The settlement grew in population and geographical size, its growth accelerated after the granting of city rights in 1340 and, a decade later, the completion of a canal link to northern cities. The city proved adept at maximizing the herring trade, and prosperity followed. The Netherlands overall in the 16th Century was a hotbed of religious dissent, as various sects of Protestantism spoke out against the Catholic Church and the Holy Roman Empire. Spanish troops, in an attempt to keep the peace, looted the city in 1572; such casual violence hardened the hearts of Rotterdam residents against the occupying imperial troops, and Rotterdam joined other Dutch cities in fighting the Eighty Years War.

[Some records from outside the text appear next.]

/-- The strand's own reads of n bytes at va with a given context, in units of u bytes, as loads of R98 each: near memory, the window,
Device or Uncached addresses, far memory. A unit other than a 4-byte access to the core's own register block reads 0 (R444).
[DESIGN CHOICE, log 131] [DEDUCED, log 36] -/
def loadBlock (s : State) (x : XCtx) (va : Word) (n u : Nat) : XB :=
  match placeUnits x false u (unitAddrs va n u) [] s with
  | .error r => r.stop
  | .ok (us, s1) =>
    if (devOpen s1 x.k && ! us.isEmpty) || unitsHeld s1 x.k false u us then .check s1
    else
      match lookAll x.k (segWords (memSegs us)) s1 with
      | .error r => (r.noCase x.k).stop
      | .ok s2 =>
        match farAll s2 x.k u (farUnits us) with
        | .error r => (r.noCase x.k).stop
        | .ok (fr, s3) =>
          match (if (portCuts us).isEmpty then .ok ([], s3) else portLoad s3 x.k va n (portCuts us) (hasDev us) false : Got) with
          | .error r => (r.noCase x.k).stop
          | .ok (pb, s4) =>
            match farTake s4 fr with
            | .error r => r.stop
            | .ok s5 =>
              let m := spUnits x.k u us s5
              let q := frameLoad m.2 x.k va.toNat (unitBytes m.2 u us pb (fr.map (fun r => r.2.2.2)))
              if m.1 then .ok q.1 q.2 else .check m.2

/-- The bytes of a block for each of its units. -/
def unitData (u : Nat) : List Unit1 → List Byte → List (Unit1 × List Byte)
  | [], _ => []
  | q :: r, bs => (q, bs.take u) :: unitData u r (bs.drop u)

/-- The strand's own writes of bytes at va with a given context, in units of u bytes, as stores of R98 each: nothing is written unless
every unit passes its checks. [DESIGN CHOICE, log 131] -/
def storeBlock (s : State) (x : XCtx) (va : Word) (bs : List Byte) (u : Nat) : XB :=
  match placeUnits x true u (unitAddrs va bs.length u) [] s with
  | .error r => r.stop
  | .ok (us, s1) =>
    if (devOpen s1 x.k && ! us.isEmpty) || (hasDev us && nearBefore s1 x.k) || unitsHeld s1 x.k true u us then .check s1
    else
      let ds := unitData u us bs
      match storePieces x.k s1 (ds.flatMap (fun d => match d.1.2 with | .near ps .mem => segCuts ps d.2 | _ => [])) s1 with
      | .error r => r.stop
      | .ok s2 =>
        .ok [] (frameStore (ds.foldl (fun (s : State) d =>
          match d.1.2 with
          | .sp o => spWrite s x.k o d.2
          | .near ps .dev => portStore x.k (segPieces ps d.2) true true s
          | .near ps .unc => portStore x.k (segPieces ps d.2) false false s
          | .near _ _ => s
          | .far ga idx => farSend s x.k d.1.1 ga idx d.2) s2) x.k va.toNat bs.length)

end Sys2Proof.Machine
end

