-- ==== Sys2Proof/Machine/TileWork.lean ====
section
/-! DEFINITION. Dispatched tile work: conflicts, completion, the dispatch-order view, frame reservation, bank claims, and the
frame of every tile instruction (06; R143 to R149, R257). -/

namespace Sys2Proof.Machine

open Sys2Proof

/-! ### Parity errors of tile state (Table 17-1, R394) -/

/-- INFO of 0x31 for a register (0 to 15 tile registers, 16 to 19 accumulators) and a row. -/
def parInfo (n row : Nat) : Nat := fld (bit (16 ≤ n)) 15 + fld (n % 16) 11 + row

/-- Bank b's place of a mark. -/
def parLoc (b : Fin 2) (n row : Nat) : Nat := parInfo n row + 0x10000 * b.val

/-- The first parity error in the given registers of a bank, rows below m. -/
def State.parAt (s : State) (b : Fin 2) (ns : List Nat) (m : Nat) : Option (Nat × Nat) :=
  if s.marks.isEmpty then none
  else ns.findSome? (fun n => ((List.range m).find? (fun r => (s.markAt (if 16 ≤ n then 0x09 else 0x08) (parLoc b n r)).isSome)).map (fun r => (n, r)))

/-- A register that is written takes new parity. -/
def dropPar (s : State) (b : Fin 2) (n : Nat) : State :=
  if s.marks.isEmpty then s
  else { s with marks := s.marks.filter (fun m => ! (m.code == (if 16 ≤ n then 0x09 else 0x08) && m.loc / 0x10000 == b.val
      && (m.loc % 0x10000) / 0x800 == (parInfo n 0) / 0x800)) }

/-- A parity error of tile work raises 0x31 on strand k with the record of R394. -/
def tilePar (s : State) (k : StrandId) (hit : Nat × Nat) : State :=
  consume31 s k (if 16 ≤ hit.1 then 0x09 else 0x08) (parInfo hit.1 hit.2)

/-! ### Conflicts in dispatch order (R144, R257) -/

/-- Whether later operation o must wait for earlier operation p: registers within one context, scratchpad bytes within one strand
(R102, R139, R257). -/
def TOp.before (p o : TOp) : Bool :=
  (p.ctx == o.ctx && (p.wr.any (fun x => o.rd.contains x || o.wr.contains x) || p.rd.any (fun x => o.wr.contains x)))
    || (p.ctx.k == o.ctx.k && ((p.spWr && (o.spRd || o.spWr)) || (p.spRd && o.spWr)))

/-- Whether the operation of a given id waits for an earlier one. -/
def State.blocked (s : State) (o : TOp) : Bool := (s.tiles.inflight.takeWhile (fun p => p.id != o.id)).any (fun p => p.before o)

/-- Remove an operation. -/
def State.dropOp (s : State) (id : Nat) : State :=
  s.modTiles (fun t => { t with inflight := t.inflight.filter (fun o => o.id != id) })

/-- Replace the body of an operation. -/
def State.putBody (s : State) (id : Nat) (b : TBody) : State :=
  s.modTiles (fun t => { t with inflight := t.inflight.map (fun o => if o.id == id then { o with body := b } else o) })

/-! ### Effects on registers, scratchpad and slots -/

/-- Write register bytes and tags of a context. -/
def writeRegs (s : State) (c : CtxId) (cells : List (Nat × List Byte)) (tags : List (Nat × Word)) : State :=
  let s1 := s.modBank c (fun b =>
    tags.foldl (fun b t => b.putLE (tagOff t.1) 8 t.2.toNat) (cells.foldl (fun b x => b.splice x.1 x.2) b))
  if s.marks.isEmpty then s1
  else (List.range 20).foldl (fun s n => if cells.any (fun x => x.1 == regOff n) then dropPar s (s.ctxOf c).bank n else s) s1

/-- Write scratchpad bytes of strand k. -/
def writeSpad (s : State) (k : StrandId) (ws : List (Nat × List Byte)) : State :=
  if s.marks.isEmpty then { s with spad := ws.foldl (fun m w => m.splice w.1 w.2) s.spad }
  else ws.foldl (fun s w => spWrite s k w.1 w.2) s

/-- What an operation of group 0x3A reads. -/
def rillIn (s : State) (c : CtxId) (o : RillOp) : RillIn :=
  let e := match o.got with
    | some p => p
    | none => match o.entry with
      | some i => ((s.tiles.runnel[i]).data, (s.tiles.runnel[i]).int)
      | none => ([], false)
  { bank := s.bank c, spad := s.spad, entry := e.1, eInt := e.2 }

/-- The sources of an operation with their tags. -/
def RillOp.srcs (o : RillOp) : List (Word × Word) := [(o.s1, o.tag1), (o.s2, o.tag2), (o.s3, o.tag3)]

/-- Whether an operation of group 0x3A runs in the Cistern. -/
def isCistern (xop : Nat) : Bool := decide (0x48 ≤ xop) && decide (xop ≤ 0x4F)

/-- A completed operation has its counts still to apply, after those of the strand's earlier operations (R225). -/
def State.toTally (s : State) (id : Nat) (t : Tally) : State :=
  s.modTiles (fun q => { q with inflight := q.inflight.map (fun o =>
    if o.id == id then { o with unit := .imm, rd := [], wr := [], spRd := false, spWr := false, tags := [], body := .tally t } else o) })
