-- ==== Sys2Proof/Machine/Desc.lean ====
section
/-! DEFINITION. Tensor descriptors: slots, their instructions, views, and the start of a descriptor chain (11). -/

namespace Sys2Proof.Machine

open Sys2Proof

/-! ### The descriptor (Table 11-1) -/

/-- Doubleword i of a descriptor. -/
def dwAt (d : Vector Word 8) (i : Nat) : Nat := (d.getD i 0).toNat
/-- TYPE. -/
def dType (d : Vector Word 8) : Nat := bits (dwAt d 0) 63 62
/-- RANK. -/
def dRank (d : Vector Word 8) : Nat := bits (dwAt d 0) 61 59
/-- TPOL. -/
def dTpol (d : Vector Word 8) : Nat := bits (dwAt d 0) 58 57
/-- FMT. -/
def dFmt (d : Vector Word 8) : Nat := bits (dwAt d 0) 55 52
/-- FMT as a tile tag holds it: binary32 for INT32. -/
def dFmtT (d : Vector Word 8) : Nat := if dFmt d = 0xB then 0xA else dFmt d
/-- BS. -/
def dBs (d : Vector Word 8) : Bool := tbit (dwAt d 0) 51
/-- BSZ. -/
def dBsz (d : Vector Word 8) : Nat := bits (dwAt d 0) 50 49
/-- BDIR. -/
def dBdir (d : Vector Word 8) : Bool := tbit (dwAt d 0) 48
/-- BASE. -/
def dBase (d : Vector Word 8) : Nat := bits (dwAt d 0) 47 0
/-- LSEL of dimension i. -/
def dLsel (d : Vector Word 8) (i : Nat) : Nat := bits (dwAt d 1) (49 + 2 * i) (48 + 2 * i)
/-- SBASE. -/
def dSbase (d : Vector Word 8) : Nat := bits (dwAt d 1) 47 0
/-- EXT of dimension i. -/
def dExt (d : Vector Word 8) (i : Nat) : Nat :=
  match i with
  | 0 => bits (dwAt d 2) 23 0
  | 1 => bits (dwAt d 2) 47 24
  | 2 => bits (dwAt d 3) 23 0
  | 3 => bits (dwAt d 3) 47 24
  | _ => bits (dwAt d 4) 23 0
/-- FILL. -/
def dFill (d : Vector Word 8) : Nat := bits (dwAt d 4) 63 32
/-- STR of dimension i, 1 to 4, in units of 16 bytes. -/
def dStr (d : Vector Word 8) (i : Nat) : Int :=
  sInt 32 (match i with
    | 1 => bits (dwAt d 5) 31 0
    | 2 => bits (dwAt d 5) 63 32
    | 3 => bits (dwAt d 6) 31 0
    | _ => bits (dwAt d 6) 63 32)
/-- Whether a tensor is a scratchpad descriptor. -/
def dSpad (d : Vector Word 8) : Bool := isWin (w64 (dBase d))

/-- The content check of R261. -/
def descOk (d : Vector Word 8) : Bool :=
  if dType d = 1 then true
  else if dType d ≠ 0 then false
  else
    match tfmtOf (dFmt d) with
    | none => false
    | some f =>
      dFmt d != 0x4 && decide (1 ≤ dRank d) && decide (dRank d ≤ 5) && dTpol d != 3
        && ([0, 1, 2, 3, 4].all (fun i => dLsel d i != 3
          && (if i < dRank d then dExt d i != 0 else dExt d i == 1 && dLsel d i == 0)))
        && dBase d % 16 == 0 && ! (dBs d && f.bsNever) && (dBs d || ! f.bsReq)
        && (dTpol d == 0 || dExt d 0 * f.bits % 8 == 0)
        && (! dBs d || ! dSpad d || (isWin (w64 (dSbase d)) && dSbase d % 64 == 0))

/-! ### Slots (R260, R263) -/

/-- Slot d of strand k. -/
def State.dslot (s : State) (k : StrandId) (d : Nat) : DSlot := (s.str k).dslots.getD d DSlot.zero

/-- Change slot d of strand k. -/
def State.modSlot (s : State) (k : StrandId) (d : Nat) (f : DSlot → DSlot) : State :=
  s.modStr k (fun t => { t with dslots := vupd t.dslots d f })

/-- Whether an active chain of the strand pins slot d (R268). -/
def State.slotPinned (s : State) (k : StrandId) (d : Nat) : Bool :=
  (s.str k).chains.any (fun q => q.active && decide (q.dbase.toNat ≤ d) && decide (d < q.dbase.toNat + q.dcnt))

/-- The descriptor fault with a reason. -/
def descFault (fa : Word) (reason : Nat) : Ev := mkEv 0x1C fa reason .ul

/-- The slot check with reason 0x02, and with reason 0x03 where pins count. [DEDUCED, log 68] -/
def slotCheck (s : State) (k : StrandId) (d : Nat) (pins : Bool) : Option Ev :=
  let q := s.dslot k d
  if q.valid && (s.str k).status.lvl.below q.tag then some (descFault q.lda 0x02)
  else if pins && q.valid && s.slotPinned k d then some (descFault q.lda 0x03)
  else none

/-- A parity error in a slot that strand k uses: machine check 0x30 pending on the strand (Table 17-1). -/
def dslotMeet (s : State) (k : StrandId) (ds : List Nat) : Option State :=
  if s.marks.isEmpty then none
  else (ds.find? (fun d => (s.markAt 0x10 (64 * k.val + d)).isSome)).map (fun d =>
    consume30 (s.dropMark 0x10 (64 * k.val + d)) k 0x10 (64 * k.val + d) none)

/-- The frame of DLD, DST and DINV: decode, and the wait of R273. -/
def slotI (s : State) (ok : Bool) (body : StrandId → State → Res) : Out :=
  .next (instr 8 false true s (fun k s =>
    if ! ok then illegal s
    else
      let c : CtxId := { k := k, lv := (s.str k).status.lvl }
      if (s.chainOf c).active then .wait s else body k s))

/-- The eight doublewords of 64 bytes. -/
def descOf (b : List Byte) : Vector Word 8 := Vector.ofFn (fun j : Fin 8 => (dwords b 8).getD j.val 0)

/-- The bits of doubleword i of a descriptor that are not reserved (Table 11-1): SBASE is a field only when BS = 1, and a literal has TYPE and
LOC alone. -/
def descMask (d : Vector Word 8) (i : Nat) : Nat :=
  if dType d = 1 then (match i with | 0 => 0xC000000000000000 | 1 => 2 ^ 64 - 1 | _ => 0)
  else
    match i with
    | 0 => 0xFEFFFFFFFFFFFFFF
    | 1 => 0x03FF000000000000 + (if dBs d then 2 ^ 48 - 1 else 0)
    | 2 => 2 ^ 48 - 1
    | 3 => 2 ^ 48 - 1
    | 4 => 0xFFFFFFFF00FFFFFF
    | 5 => 2 ^ 64 - 1
    | 6 => 2 ^ 64 - 1
    | _ => 0

/-- The 64 bytes that DST stores of a slot: reserved fields 0 (R11), and an invalid slot all 0. -/
def dstBytes (q : DSlot) : List Byte :=
  if q.valid then (List.range 8).flatMap (fun i => toLE 8 (dwAt q.dw i &&& descMask q.dw i)) else toLE 64 0

/-- [DEDUCED, log 15] -/
def execDld (d : BitVec 6) (rs1 : RSpec) (s : State) : Out :=
  slotI s (xOk rs1) (fun k s =>
    let a := (s.str k).x rs1
    if a.toNat % 64 ≠ 0 then .event (mkEv 0x0D a 0 .ul) s
    else match loadBlock s (s.xctx k) a 64 64 with
      | .fault e s1 => .event e s1
      | .check s1 => .wait s1
      | .ok b s1 =>
        match slotCheck s1 k d.toNat true with
        | some e => .event e s1
        | none =>
          if descOk (descOf b) then
            .done ((s1.dropMark 0x10 (64 * k.val + d.toNat)).modSlot k d.toNat (fun _ => { valid := true, tag := (s1.str k).status.lvl, lda := a, dw := descOf b }))
          else .event (descFault a 0x01) s1)

/-- DST: the whole 64 bytes are translated first (R263), then the slot is checked, then the store is made. [DEDUCED, log 15] -/
def execDst (d : BitVec 6) (rs1 : RSpec) (s : State) : Out :=
  slotI s (xOk rs1) (fun k s =>
    let a := (s.str k).x rs1
    if a.toNat % 64 ≠ 0 then .event (mkEv 0x0D a 0 .ul) s
    else match placeUnits (s.xctx k) true 64 [a] [] s with
      | .error r => r
      | .ok (_, s1) =>
        match slotCheck s1 k d.toNat false with
        | some e => .event e s1
        | none =>
          match dslotMeet s1 k [d.toNat] with
          | some s2 => .wait s2
          | none =>
          if s1.ckHold && isWin a then .wait s1 else
          match storeBlock s1 (s1.xctx k) a (dstBytes (s1.dslot k d.toNat)) 64 with
          | .ok _ s2 => .done s2
          | .fault e s2 => .event e s2
          | .check s2 => .wait s2)

def execDinv (d : BitVec 6) (s : State) : Out :=
  slotI s true (fun k s =>
    match slotCheck s k d.toNat true with
    | some e => .event e s
    | none => .done (s.modSlot k d.toNat (fun q => { q with valid := false })))

/-! ### Views (R264 to R267) -/

/-- A view: its first element address, loop coordinates, in-range elements and rows. -/
structure DView where
  u : List Nat
  x0 : Nat
  x1 : Nat
  els : Nat
  rows : Nat
  part : Bool
  ea : Word
  rs : Word
  deriving DecidableEq, Repr

/-- Signed strides times 16, as a 64-bit word. -/
def strW (i : Int) : Word := BitVec.ofInt 64 (16 * i)

/-- The view of a tensor at loop counters io and ii, U0 by V1 (R264); none when an index is out of range. -/
def viewOf (d : Vector Word 8) (io ii u0 v1 : Nat) : Option DView :=
  let sel := fun (i : Nat) => match dLsel d i with | 0 => 0 | 1 => ii | _ => io
  let u := [0, 1, 2, 3, 4].map sel
  let x0 := (sel 0 * u0) % 2 ^ 32
  let x1 := (sel 1 * v1) % 2 ^ 32
  if dExt d 0 ≤ x0 ∨ dExt d 1 ≤ x1 ∨ ([2, 3, 4].any (fun i => decide (dExt d i ≤ sel i))) then none
  else
    let w := (tfmtOf (dFmt d)).elim 8 (fun f => f.bits)
    let rs := strW (dStr d 1)
    let ea := w64 (dBase d) + w64 (x0 * w / 8) + w64 x1 * rs + strW (dStr d 2) * w64 (sel 2) + strW (dStr d 3) * w64 (sel 3)
      + strW (dStr d 4) * w64 (sel 4)
    some { u := u, x0 := x0, x1 := x1, els := min u0 (dExt d 0 - x0), rows := min v1 (dExt d 1 - x1),
           part := decide (dExt d 0 < x0 + u0) || decide (dExt d 1 < x1 + v1), ea := ea, rs := rs }

/-- Ceiling of a quotient. -/
def ceilDiv (a b : Nat) : Nat := (a + b - 1) / b

/-- The index of the scale of an element in the scale array of a memory descriptor (R262); z is the part of dimensions 2 to 4. -/
def scaleIdx (d : Vector Word 8) (u : List Nat) (x0 x1 : Nat) : Nat :=
  let z := u.getD 2 0 + dExt d 2 * (u.getD 3 0 + dExt d 3 * u.getD 4 0)
  let sz := bszOf (dBsz d)
  if dBdir d then x0 + dExt d 0 * (x1 / sz + ceilDiv (dExt d 1) sz * z)
  else x0 / sz + ceilDiv (dExt d 0) sz * (x1 + dExt d 1 * z)

/-- SOFF of the scale array of a scratchpad view (R267); len is the array's size. -/
def viewSoff (d : Vector Word 8) (v : DView) (u0 v1 len : Nat) : Nat :=
  let t0 := ceilDiv (dExt d 0) u0
  let t1 := ceilDiv (dExt d 1) v1
  let g := fun (i : Nat) => v.u.getD i 0
  let n := g 0 + t0 * (g 1 + t1 * (g 2 + dExt d 2 * (g 3 + dExt d 3 * g 4)))
  (dSbase d + n * (ceilDiv len 64 * 64) - spw) / 64

/-- The runs of a scale copy: index in the tile array, virtual address, bytes; only blocks with an in-range element. e is
elements per tile row. -/
def scaleRuns (d : Vector Word 8) (v : DView) (e : Nat) : List (Nat × Word × Nat) :=
  let sz := bszOf (dBsz d)
  if dBdir d then
    (List.range (ceilDiv v.rows sz)).map (fun b =>
      (b * e, w64 (dSbase d + scaleIdx d v.u v.x0 (v.x1 + b * sz)), v.els))
  else
    (List.range v.rows).map (fun r =>
      (r * (e / sz), w64 (dSbase d + scaleIdx d v.u v.x0 (v.x1 + r)), ceilDiv v.els sz))

/-! ### Chain programs (Tables 11-5, 11-6; R269) -/

/-- The steps of a program. -/
def stepsOf : Nat → List Byte → List CStep
  | 0, _ => []
  | n + 1, b =>
    let g := fun (o w : Nat) => leNat ((b.drop o).take w)
    { wa := BitVec.ofNat 32 (g 0 4), wb := BitVec.ofNat 32 (g 4 4), b0 := BitVec.ofNat 16 (g 8 2), b1 := BitVec.ofNat 16 (g 10 2),
      b2 := BitVec.ofNat 16 (g 12 2), b3 := BitVec.ofNat 16 (g 14 2) } :: stepsOf n (b.drop 16)

/-- The op field of a step's first word. -/
def CStep.op (t : CStep) : Nat := bits t.wa.toNat 31 26
/-- The xop or control code of a step. -/
def CStep.xop (t : CStep) : Nat := bits t.wa.toNat 25 18
/-- The control code of a control step, 0 for an issue step. -/
def CStep.ctl (t : CStep) : Nat := if t.op = 0 then t.xop else 0
/-- V of a binding. -/
def bndV (b : BitVec 16) : Bool := b.getLsbD 15
/-- VIEW of a binding. -/
def bndView (b : BitVec 16) : Nat := bits b.toNat 14 12
/-- Slot offset of a binding. -/
def bndOff (b : BitVec 16) : Nat := bits b.toNat 5 0

/-- Whether a binding keeps to its fields. -/
def bndOk (b : BitVec 16) (dcnt : Nat) : Bool :=
  bits b.toNat 10 6 == 0 && decide (bndView b ≤ 3) && decide (bndOff b < dcnt)

/-- Whether a count word is well formed. -/
def countOk (wb dcnt : Nat) : Bool :=
  if tbit wb 31 then
    bits wb 30 14 == 0 && bits wb 5 3 == 0 && bits wb 7 6 != 3 && decide (bits wb 2 0 ≤ 4) && decide (bits wb 13 8 < dcnt)
  else bits wb 30 24 == 0

/-- Whether an issue step of group 0x3A names a defined xop other than RSUM. -/
def xop3A (x : Nat) : Bool :=
  decide (x ≤ 0x0C) || (decide (0x10 ≤ x) && decide (x ≤ 0x17)) || (decide (0x20 ≤ x) && decide (x ≤ 0x2A))
    || (decide (0x30 ≤ x) && decide (x ≤ 0x33)) || x == 0x40 || (decide (0x48 ≤ x) && decide (x ≤ 0x50))

/-- The rules of R269 for one step alone. -/
def stepOk (t : CStep) (dcnt : Nat) : Bool :=
  let bs := [t.b0, t.b1, t.b2, t.b3]
  let wb := t.wb.toNat
  bs.all (fun b => bndOk b dcnt) &&
  (if t.op = 0 then
    bits t.wa.toNat 17 0 == 0 && bs.all (· == 0) &&
      (match t.xop with
        | 1 => countOk wb dcnt
        | 2 => countOk wb dcnt
        | 3 => wb == 0
        | 4 => wb == 0
        | 5 => bits wb 31 25 == 0 && bits wb 3 1 == 0
        | _ => false)
  else if t.op = 0x39 then
    let mv := decide (t.xop ≤ 4)
    (decide (t.xop ≤ 5) || (decide (0x10 ≤ t.xop) && decide (t.xop ≤ 0x14))) && bits wb 31 24 == 0
      && bndV t.b0 == mv && bndView t.b0 == 0 && [t.b1, t.b2, t.b3].all (· == 0) && (! mv || bits t.wa.toNat 17 6 == 0)
  else if t.op = 0x3A then xop3A t.xop && bits t.wa.toNat 17 0 == 0 && bits wb 31 26 == 0
  else false)

/-- What is open while a program is read: LOOPO seen, LOOPO open, LOOPI open. -/
structure Nest where
  seen : Bool
  o : Bool
  i : Bool

/-- The nest after a step; none when the step breaks the structure. last says that it is the last one. -/
def Nest.step (n : Nest) (t : CStep) (last : Bool) : Option Nest :=
  if last && t.ctl != 5 then none
  else
    match t.ctl with
    | 1 => if n.seen || n.i then none else some { n with seen := true, o := true }
    | 2 => if n.i then none else some { n with i := true }
    | 3 => if n.i then some { n with i := false } else none
    | 4 => if n.o && ! n.i then some { n with o := false } else none
    | 5 => if last && ! n.o && ! n.i then some n else none
    | _ => some n

/-- The index of the first offending step of a program (R269). -/
def badStep (dcnt : Nat) : List CStep → Nat → Nest → Option Nat
  | [], _, _ => none
  | t :: r, i, n =>
    if ! stepOk t dcnt then some i
    else match n.step t r.isEmpty with
      | none => some i
      | some n1 => badStep dcnt r (i + 1) n1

Rotterdam, with its busy, prominent port, became a focal point in the 17th Century for both the Dutch East India Company and the Dutch West India Company, spurring trade and commerce from around the globe and facilitating the exchange of money and goods throughout Europe. At the advent of the Industrial Revolution, Rotterdam leaders oversaw the construction of a canal to the North Sea, furthering the city's overseas reach.

Rotterdam 1940

World War I involved Rotterdam in two ways: as a refugee center and as a spy center. Many thousand refugees from neighboring Belgium, displaced by the German invasion of that country in 1914, found new homes in Rotterdam, as did many secret agents on both sides of the war effort.

The German invasion of the Netherlands in 1940, in the early days of World War II left Rotterdam in ruins. The Allied liberation in 1944 paved the way for a restoration of the monarchy and then, in the next few decades, economic rebirth.